The Effect of Coronary Revascularization on New-Onset Complete Atrioventricular Block Due to Acute Coronary Syndrome
Background: Coronary artery disease is one of the most common causes of complete atrioventricular block (AVB) in adults. In this study, we evaluated whether prompt revascularization of the coronary artery occlusion can ameliorate new-onset complete AVB due to acute coronary syndrome (ACS).
Methods: Five patients (4 men and 1 woman) with a mean age of 69.8 ± 7.1 years with diagnosed new-onset complete AVB and proven coronary artery disease were enrolled in the study. At the time of AVB diagnosis, 3 of the patients had acute myocardial infarction, and the other 2 patients had unstable angina pectoris. All patients underwent complete coronary bypass surgery after the diagnosis of complete AVB. A patient who underwent 2 coronary bypasses also underwent aortic valve replacement.

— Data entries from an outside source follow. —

/-- A half field packs back the finite pattern it unpacked to. -/
theorem packH_unpackH (u u' : BitVec 32) {h : BitVec 16} (finite : h.toNat % 2 ^ 15 < 0x7C00) :
    packH u (unpackH u' h) = h := by
  have number : isNaN16 h = false := by rw [isNaN16, decide_eq_false_iff_not]; omega
  obtain ⟨finite32, sign, value⟩ := ofBinary16_exact finite
  have magnitude : |F32.value (ofBinary16 h)| = magnitudeValue 10 (-24) (h.toNat % 2 ^ 15) := by
    rw [value, abs_mul, abs_signFactor, one_mul, abs_of_nonneg (magnitudeValue_nonneg _ _ _)]
  obtain ⟨low, high⟩ := abs_le.1 (magnitude.trans_le (magnitudeValue_half_le finite))
  have unclamped : fclamp (ofBinary16 h) halfMin halfMax = ofBinary16 h :=
    fclamp_of_within finite32 (by decide) (by decide) (by decide) (by decide) (by decide)
      (value_halfMin.trans_le low) (high.trans_eq value_halfMax.symm)
  rw [unpackH, if_neg (by simp [number]), packH_eq u (F32.isNaN_of_finite finite32), unclamped,
    toBinary16_exact finite magnitude, sign, ofNat_sign_add_magnitude]

end Sys2Proof.Machine
end

section
/-! PROOF. The family 40_canonical_model: a packed value survives unpacking and packing (40_canonical_model R106, R107).
The fields of a format tile its bits, each is unpacked into components of its own, and each packs back its own bits. -/

namespace Sys2Proof.Machine

/-! ## The layout of a format (41_codec_formats R120) -/

/-- The two channels share no component; luminance stands for the three colours. -/
def Channel.apart : Channel → Channel → Bool
  | .luma, .alpha | .alpha, .luma => true
  | .luma, _ | _, .luma => false
  | a, b => a != b

/-- The fields lie side by side, from bit `lo` up to bit `hi`. -/
def tiles : Nat → List Field → Nat → Bool
  | lo, [], hi => lo == hi
  | lo, fld :: rest, hi => fld.lo == lo && tiles (lo + fld.width) rest hi

/-- The widths the laws of the kinds are for (40_canonical_model R94 to R98). -/
def Field.legal (fld : Field) : Bool :=
  match fld.kind with
  | .unsigned => 0 < fld.width && fld.width ≤ 16
  | .luminance => fld.channel == .luma && 0 < fld.width && fld.width ≤ 16
  | .signed => 1 < fld.width && fld.width ≤ 16
  | .half => fld.width == 16
  | .float => fld.width == 32

theorem fields_tiles (f : Fmt) : tiles 0 (Fmt.fields f) (Fmt.bits f) = true := by cases f <;> decide

theorem fields_apart (f : Fmt) :
    (Fmt.fields f).Pairwise fun a b => Channel.apart b.channel a.channel = true := by cases f <;> decide

theorem fields_legal (f : Fmt) : ∀ fld ∈ Fmt.fields f, Field.legal fld = true := by cases f <;> decide

theorem fields_signed (f : Fmt) (signed : Fmt.isSigned f = true) : ∀ fld ∈ Fmt.fields f, fld.kind = .signed := by
  cases f <;> revert signed <;> decide

/-! ## Unpacking into components (41_codec_formats R121) -/

/-- Every component the channel stands for is `x`. -/
def Vec4.Reads (v : Vec4) (c : Channel) (x : F32) : Prop := v.component c = x ∧ (c = .luma → v.y = x ∧ v.z = x)

theorem setComponent_reads (v : Vec4) (c : Channel) (x : F32) : (v.setComponent c x).Reads c x := by
  cases c <;> simp [Vec4.Reads, Vec4.setComponent, Vec4.component]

Results: No mortality was observed in the study group. All but one of the patients converted back to sinus rhythm after a mean interval of 30 ± 13.6 hours following revascularization procedures. Complete AVB persisted in 1 patient, and a permanent pacemaker was implanted. All patients were discharged uneventfully. The mean hospital stay was 11.4 ± 4.5 days. All patients are still being followed up after surgery; at a mean follow-up of 27.4 ± 0.9 months, there have been no further problems.
Conclusion: Coronary revascularization may ameliorate ACS-related new-onset complete AVB with an acceptable rate of successful reversion to sinus rhythm. An especially appropriate time for surgery, complete coronary revascularization, and management of myocardial protection during surgery might improve the results of coronary bypass procedures in these patients.